### [Requirement]
With the first line below as the start and the line containing "with REF. -/" as the end, copy every line between them exactly, ends included.

──────── Dataset extract

-- ==== Sys2Proof/Tests/Slice0.lean ====
section
/-! SUPPORT. The model's own tests: ill-formed terms refused, words written out and decoded, one step of each
op against the spec's vectors (`95_test_vectors.md`, whose numbers the tests cite), and a witness for each
obligation with hypotheses. -/

open Sys2Proof Sys2Proof.Machine

namespace Sys2Proof.Tests

set_option Elab.async false

/-! ## Fixtures (`95_test_vectors.md` part 2): the profile REF with TESTTABLE, NORCFG-A -/

/-- REF with TESTTABLE; the window offsets are any three that differ. -/
def refParams : Config.Params :=
  { nandBase := 0x01000000, nandBus16 := false, nandCsOff := 0, norBase := 0x02000000, norBus16 := true,
    offCle := 0x10, offAle := 0x8, offDat := 0,
    nandDeviceTable := [⟨0x75, 2048, 32, 528⟩, ⟨0x76, 4096, 32, 528⟩, ⟨0xF1, 1024, 64, 2112⟩, ⟨0xDA, 2048, 64, 2112⟩, ⟨0x6E, 1024, 16, 264⟩],
    cmdReset := 0xFF, cmdReadId := 0x90, rdIdAddr := 0x00, cmdRead := 0x00, cmdReadConfirm := 0x30,
    cmdProgram := 0x80, cmdProgramConfirm := 0x10, cmdErase := 0x60, cmdEraseConfirm := 0xD0, cmdStatus := 0x70,
    cmdUnlockLo := 0x23, cmdUnlockHi := 0x24, cmdLock := 0x2A, stReady := 0x40, stFail := 0x01,
    bigBlockThreshold := 528, eccOffBig := 8, eccOffSmall := 0,
    amdUnlock1 := 0xAA, amdUnlock2 := 0x55, amdAddr1 := 0x555, amdAddr2 := 0x2AA, amdEraseSetup := 0x80,
    amdEraseConfirm := 0x30, amdProgram := 0xA0, amdWriteBufLoad := 0x25, amdWriteBufConfirm := 0x29,
    amdReset := 0xF0, amdAutoselect := 0x90, amdAbortBit := 1,
    intelEraseSetup := 0x20, intelConfirm := 0xD0, intelProgram := 0x40, intelWriteBuf := 0xE8,
    intelClearStatus := 0x50, intelReadArray := 0xFF, intelReadId := 0x90, intelLockSetup := 0x60,
    intelLockSet := 0x01, intelLockClear := 0xD0, intelBufPollLimit := 4, norKnownMfrs := [0x01, 0x89] }

/-- REF as a profile. -/
def ref : Config.Profile := ⟨refParams, by decide⟩

/-- REF on a 16-bit NAND bus. -/
def ref16 : Config.Profile := ⟨{ refParams with nandBus16 := true }, by decide⟩

/-- The machine after reset, with REF. -/
def base : State := { State.reset with cfg := ref }

/-- The geometry of a TESTTABLE row, manufacturer 0xEC. -/
def geoOf (row : Config.NandRow) : Geo := deriveGeo refParams row 0xEC row.devId

/-- After a `NAND_INIT` that found this row. -/
def withGeo (row : Config.NandRow) (s : State) : State :=
  { s with geo := geoOf row, eccu := { s.eccu with mask := deriveMask (geoOf row).bytesPerOp } }

/-- The small-page 528-byte device 0x75. -/
def st75 : State := withGeo ⟨0x75, 2048, 32, 528⟩ base

/-- The 264-byte device 0x6E. -/
def st6E : State := withGeo ⟨0x6E, 1024, 16, 264⟩ base

/-- Operands A0, A1, A2 and TIMEOUT. -/
def withOpr (a0 a1 a2 timeout : Word) (s : State) : State := { s with opr := ⟨a0, a1, a2, 0, timeout⟩ }

/-- Answers of the devices. -/
def withDev (dr : List Half) (rdy : List Bool) (nr : List Word) (s : State) : State := { s with dev := ⟨dr, rdy, nr, 0⟩ }

/-- NORCFG-A with a command-set id. -/
def norA (cmdSet : Word) : NorCfg :=
  { cmdSet := cmdSet, chipW := 16, totalW := 16, size := 0x400000, bufSz := 32, nReg := 2,
    regions := ⟨⟨8, 0x2000⟩, ⟨63, 0x10000⟩, ⟨0, 0⟩, ⟨0, 0⟩, ⟨0, 0⟩, ⟨0, 0⟩⟩ }

/-- An attached AMD device (T81). -/
def stAmd : State := { base with nor := norA 2, norId := ⟨.amd, 1, 0x227E, 0x2221⟩ }

/-- An attached Intel device (T82). -/
def stIntel : State := { base with nor := norA 3, norId := ⟨.intel, 0x89, 0x18, 0⟩ }

/-- An attached AMD device whose only region is one block of two words, to keep runs short. -/
def stTiny : State :=
  { stAmd with nor := { norA 2 with size := 4, nReg := 1, regions := ⟨⟨1, 4⟩, ⟨0, 0⟩, ⟨0, 0⟩, ⟨0, 0⟩, ⟨0, 0⟩, ⟨0, 0⟩⟩ } }

/-- The same for Intel. -/
def stTinyIntel : State := { stTiny with nor := { stTiny.nor with cmdSet := 3 }, norId := ⟨.intel, 0x89, 0x18, 0⟩ }

/-- The next state of a step in which the host writes a word to CMD. -/
def call (w : Nat) (s : State) : Option State :=
  match step (s.withFetchWord 32 w) with
  | .next t => some t
  | _ => none

/-- The next state of an op, if there is one. -/
def outcome (i : Instr) (s : State) : Option State :=
  match exec i s with
  | .next t => some t
  | _ => none

/-- A next state that a Boolean test accepts is a next state. -/
theorem outcome_next {i : Instr} {s : State} {p : State → Bool} (h : (outcome i s).any p = true) :
    ∃ t, exec i s = .next t ∧ p t = true := by
  unfold outcome at h
  cases he : exec i s with
  | next t => rw [he] at h; exact ⟨t, rfl, h⟩
  | fault f => rw [he] at h; cases h
  | refused r => rw [he] at h; cases h

/-- The next state of a step, if there is one. -/
def stepped (s : State) : Option State :=
  match step s with
  | .next t => some t
  | _ => none

theorem stepped_next {s : State} {p : State → Bool} (h : (stepped s).any p = true) : ∃ t, step s = .next t ∧ p t = true := by
  unfold stepped at h
  cases he : step s with
  | next t => rw [he] at h; exact ⟨t, rfl, h⟩
  | fault f => rw [he] at h; cases h
  | refused r => rw [he] at h; cases h

/-! ## Ill-formed terms are refused -/

theorem test_zeroOk_refuses : (CommandWord.mk 0x01 1).zeroOk = false ∧ (CommandWord.mk 0x01 1).wellFormed = false := by decide
theorem test_opcodeOk_refuses : (CommandWord.mk 0x0A 0).opcodeOk = false ∧ (CommandWord.mk 0x00 0).wellFormed = false := by decide
theorem test_wellFormed_accepts : (CommandWord.mk 0x33 0).wellFormed = true ∧ Instr.nandInit.wellFormed = true := by decide
theorem test_isPow2_refuses : Config.isPow2 0 = false ∧ Config.isPow2 48 = false ∧ Config.isPow2 1 = true := by decide
theorem test_row_blocks_refused : Config.NandRow.wf 528 ⟨0x75, 2000, 32, 528⟩ = false := by decide
theorem test_row_pages_refused : Config.NandRow.wf 528 ⟨0x75, 2048, 33, 528⟩ = false := by decide
theorem test_row_size_refused : Config.NandRow.wf 528 ⟨0x75, 2048, 32, 512⟩ = false := by decide
theorem test_row_space_refused : Config.NandRow.wf 528 ⟨0x75, 0x80000000, 256, 2112⟩ = false := by decide
theorem test_offsets_refused : { refParams with offCle := 8 }.offsetsDistinct = false := by decide
theorem test_statusMasks_refused : { refParams with stFail := 0 }.statusMasksNonZero = false := by decide
theorem test_threshold_refused : { refParams with bigBlockThreshold := 1056 }.thresholdInRange = false := by decide
theorem test_eccOffsets_refused : { refParams with eccOffBig := 14 }.eccOffsetsLegal = false := by decide
theorem test_abortBit_refused : { refParams with amdAbortBit := 5 }.abortBitLegal = false := by decide
theorem test_bufPollLimit_refused : { refParams with intelBufPollLimit := 0 }.bufPollLimitPositive = false := by decide
theorem test_params_refused : { refParams with offAle := 0 }.wf = false ∧ refParams.wf = true := by decide

/-! ## Words written out from R90 and R95 -/

theorem test_decode_nand :
    decode 0b00000000000000000000000000000001 = .ok .nandInit
    ∧ decode 0b00000000000000000000000000000010 = .ok .nandReadPage
    ∧ decode 0b00000000000000000000000000000011 = .ok .nandWritePage
    ∧ decode 0b00000000000000000000000000000100 = .ok .nandVerifyPage
    ∧ decode 0b00000000000000000000000000000101 = .ok .nandEraseBlocks
    ∧ decode 0b00000000000000000000000000000110 = .ok .nandUnprotect
    ∧ decode 0b00000000000000000000000000000111 = .ok .nandProtect
    ∧ decode 0b00000000000000000000000000001000 = .ok .nandWaitRdy
    ∧ decode 0b00000000000000000000000000001001 = .ok .nandWaitStatus := by decide
theorem test_decode_ecc :
    decode 0b00000000000000000000000000010000 = .ok .eccRestart
    ∧ decode 0b00000000000000000000000000010001 = .ok .eccCorrect := by decide
theorem test_decode_nor :
    decode 0b00000000000000000000000000100000 = .ok .norAttach
    ∧ decode 0b00000000000000000000000000100001 = .ok .norEraseBlock
    ∧ decode 0b00000000000000000000000000100010 = .ok .norWriteWord
    ∧ decode 0b00000000000000000000000000100011 = .ok .norWriteBuffer
    ∧ decode 0b00000000000000000000000000100100 = .ok .norLockSet
    ∧ decode 0b00000000000000000000000000100101 = .ok .norLockClear
    ∧ decode 0b00000000000000000000000000100110 = .ok .norBlockInfo := by decide
theorem test_decode_bus :
    decode 0b00000000000000000000000000110000 = .ok .busCle
    ∧ decode 0b00000000000000000000000000110001 = .ok .busAle
    ∧ decode 0b00000000000000000000000000110010 = .ok .busWdata
    ∧ decode 0b00000000000000000000000000110011 = .ok .busRdata := by decide
theorem test_decode_refuses :
    decode 0x00000000 = .error .reservedOpcode ∧ decode 0x00000102 = .error .zeroFieldNotZero
    ∧ decode 0x80000001 = .error .zeroFieldNotZero ∧ decode 0x00000034 = .error .reservedOpcode := by decide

────────────────

### [Response to this task]
-- ==== Sys2Proof/Tests/Slice0.lean ====
section
/-! SUPPORT. The model's own tests: ill-formed terms refused, words written out and decoded, one step of each
op against the spec's vectors (`95_test_vectors.md`, whose numbers the tests cite), and a witness for each
obligation with hypotheses. -/

open Sys2Proof Sys2Proof.Machine

namespace Sys2Proof.Tests

set_option Elab.async false

/-! ## Fixtures (`95_test_vectors.md` part 2): the profile REF with TESTTABLE, NORCFG-A -/

/-- REF with TESTTABLE; the window offsets are any three that differ. -/
def refParams : Config.Params :=
  { nandBase := 0x01000000, nandBus16 := false, nandCsOff := 0, norBase := 0x02000000, norBus16 := true,
    offCle := 0x10, offAle := 0x8, offDat := 0,
    nandDeviceTable := [⟨0x75, 2048, 32, 528⟩, ⟨0x76, 4096, 32, 528⟩, ⟨0xF1, 1024, 64, 2112⟩, ⟨0xDA, 2048, 64, 2112⟩, ⟨0x6E, 1024, 16, 264⟩],
    cmdReset := 0xFF, cmdReadId := 0x90, rdIdAddr := 0x00, cmdRead := 0x00, cmdReadConfirm := 0x30,
    cmdProgram := 0x80, cmdProgramConfirm := 0x10, cmdErase := 0x60, cmdEraseConfirm := 0xD0, cmdStatus := 0x70,
    cmdUnlockLo := 0x23, cmdUnlockHi := 0x24, cmdLock := 0x2A, stReady := 0x40, stFail := 0x01,
    bigBlockThreshold := 528, eccOffBig := 8, eccOffSmall := 0,
    amdUnlock1 := 0xAA, amdUnlock2 := 0x55, amdAddr1 := 0x555, amdAddr2 := 0x2AA, amdEraseSetup := 0x80,
    amdEraseConfirm := 0x30, amdProgram := 0xA0, amdWriteBufLoad := 0x25, amdWriteBufConfirm := 0x29,
    amdReset := 0xF0, amdAutoselect := 0x90, amdAbortBit := 1,
    intelEraseSetup := 0x20, intelConfirm := 0xD0, intelProgram := 0x40, intelWriteBuf := 0xE8,
    intelClearStatus := 0x50, intelReadArray := 0xFF, intelReadId := 0x90, intelLockSetup := 0x60,
    intelLockSet := 0x01, intelLockClear := 0xD0, intelBufPollLimit := 4, norKnownMfrs := [0x01, 0x89] }

/-- REF as a profile. -/
def ref : Config.Profile := ⟨refParams, by decide⟩

/-- REF on a 16-bit NAND bus. -/
def ref16 : Config.Profile := ⟨{ refParams with nandBus16 := true }, by decide⟩

/-- The machine after reset, with REF. -/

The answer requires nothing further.